For two decades, invasion percolation (IP) has provided a simple model of 'drainage' where a non-wetting fluid is injected into a porous media saturated with a wetting fluid, in the limit where capillary forces dominate and viscous forces are negligible. IP produces a characteristic fingering with a fractal dimension close to that of ordinary critical percolation. Avalanches (also called 'bursts' or 'Haines jumps') have been observed. In this paper, we focus on the practical issues relating to the causes of the fingering and of the low saturations of injected fluid. We show that the saturation and the average position of the injected fluid exhibit standard fractal scaling behavior. However, the fractional flow of the injected fluid does not allow an average analysis because of the noise arising from the avalanches, even for the million site systems investigated in this paper.

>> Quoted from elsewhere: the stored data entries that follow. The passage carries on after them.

section
/-! PROOFS. RD_REG (R189): the registers by number and the layout of each (R66). -/

namespace Sys2Proof.Laws

open Sys2Proof.Machine

/-! ### The numbers of the registers (R66) -/

theorem regName?_regNumber (name : RegName) : regName? (regNumber name) = some name := by
  cases name <;> rfl

theorem regNumber_injective : Function.Injective regNumber := fun a b h =>
  Option.some.inj (by rw [← regName?_regNumber a, h, regName?_regNumber b])

theorem exists_regNumber_eq {r : BitVec 4} (h : r.toNat ≤ 8) : ∃ name, regNumber name = r := by
  have hback : (regName? r).map regNumber = some r := by
    revert r
    decide
  obtain ⟨name, -, hname⟩ := Option.map_eq_some_iff.1 hback
  exact ⟨name, hname⟩

theorem rdReg_regNumber (frame : Nat) (name : RegName) (b : Block) :
    rdReg frame (regNumber name) b = readOut b (b.readReg frame name) := by
  rw [rdReg, regName?_regNumber]

/-! ### The layouts (R66) -/

/-- STATUS, bit by bit. -/
theorem statusReg_fields (b : Block) :
    b.statusReg.getLsbD 0 = b.gie ∧ b.statusReg.getLsbD 1 = b.run ∧ b.statusReg.getLsbD 2 = b.ocie ∧
      b.statusReg.getLsbD 3 = b.ocf ∧ (b.statusReg.getLsbD 4 = true ↔ b.phase = .scheduled) ∧
      b.statusReg.getLsbD 5 = b.pend ∧ (b.statusReg.getLsbD 6 = true ↔ b.town = .servo) ∧
      (b.statusReg.getLsbD 7 = true ↔ b.town = .other) ∧ b.statusReg.getLsbD 8 = b.fault ∧
      b.statusReg.extractLsb' 9 3 = b.evi ∧ b.statusReg.extractLsb' 12 3 = b.evn ∧ b.statusReg.extractLsb' 15 3 = b.shn ∧
      b.statusReg.extractLsb' 18 10 = 0 := by
  have hphase : b.phase.bit.getLsbD 0 = true ↔ b.phase = .scheduled := by cases b.phase <;> decide
  have hservo : b.town.bits.getLsbD 0 = true ↔ b.town = .servo := by cases b.town <;> decide
  have hother : b.town.bits.getLsbD 1 = true ↔ b.town = .other := by cases b.town <;> decide
  rw [← hphase, ← hservo, ← hother]
  and_intros <;> simp [Block.statusReg, BitVec.extractLsb'_or]

theorem schedPosReg_fields (b : Block) :
    b.schedPosReg.extractLsb' 16 3 = b.evi ∧ b.schedPosReg.extractLsb' 0 16 = b.ocr ∧
      b.schedPosReg.extractLsb' 19 9 = 0 := by
  and_intros <;> simp [Block.schedPosReg, BitVec.extractLsb'_or]

theorem vmaskReg_fields (b : Block) :
    (∀ i : Fin 6, b.vmaskReg.getLsbD i.val = b.ch[i].valid) ∧ b.vmaskReg.extractLsb' 6 22 = 0 := by
  refine ⟨fun i => ?_, by simp [Block.vmaskReg, BitVec.extractLsb'_or]⟩
  fin_cases i <;> simp [Block.vmaskReg]

/-- NOW is the difference of the counter and the frame base, taken modulo 65536 (R43). -/
theorem toNat_now (b : Block) : (b.now.toNat : Int) = ((b.cnt.toNat : Int) - b.fbase.toNat) % 65536 := by
  have hc := b.cnt.isLt
  have hf := b.fbase.isLt
  rw [Block.now, BitVec.toNat_sub]
  omega

/-- Settles O15: `rdReg_regNumber`, with the layout of each register; `rdReg_of_ge` past the last one. -/
theorem rdRegReadsTheRegister : Obligations.RdRegReadsTheRegister := by
  unfold Obligations.RdRegReadsTheRegister
  intro s r hlive
  refine ⟨encodedBy_of_row (r := opcodeRows[5]) rfl, fun hr => replies_failed hlive (rdReg_of_ge hr) rfl, fun hr => ?_⟩
  obtain ⟨name, rfl⟩ := exists_regNumber_eq hr
  refine ⟨_, replies_readOut hlive (rdReg_regNumber ..), statusOf_responseWord .ok _, ?_⟩
  rw [dataOf_responseWord]
  refine ⟨fun h => ?_, fun h => ?_, fun h => ?_, fun h => ?_, fun h => ?_, fun h => ?_, fun h => ?_, fun h => ?_, fun h => ?_⟩
  · obtain rfl : name = .status := regNumber_injective h
    exact statusReg_fields s.block
  · obtain rfl : name = .cnt := regNumber_injective h
    exact toNat_place_zero (by decide) s.block.cnt
  · obtain rfl : name = .ocr := regNumber_injective h
    exact toNat_place_zero (by decide) s.block.ocr
  · obtain rfl : name = .fbase := regNumber_injective h
    exact toNat_place_zero (by decide) s.block.fbase
  · obtain rfl : name = .frame := regNumber_injective h
    exact (toNat_place_zero (by decide) _).trans (toNat_tick16 Config.frameTicks_le)
  · obtain rfl : name = .schedPos := regNumber_injective h
    exact schedPosReg_fields s.block
  · obtain rfl : name = .ovr := regNumber_injective h
    exact toNat_place_zero (by decide) s.block.ovr
  · obtain rfl : name = .now := regNumber_injective h
    rw [Block.readReg, toNat_place_zero (by decide)]
    exact toNat_now s.block
  · obtain rfl : name = .vmask := regNumber_injective h
    exact vmaskReg_fields s.block

end Sys2Proof.Laws
end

In studying the spatial distribution of these avalanches, we find a size cutoff depending upon the position of the avalanches; this is characteristic of the finite size of the system and signals that the systems have not achieved self-organized criticality. Furthermore, we show that the average size of these avalanches, (s(a)), increases with their average distance, (x), from the outlet as (s(a)) approximate to (x)(1.1). As a result, larger avalanches will tend to occur at the end of longer fingers causing preferential growth of the long fingers at the expense of the shorter fingers. (C) 2002 Elsevier Science B.V. All rights reserved.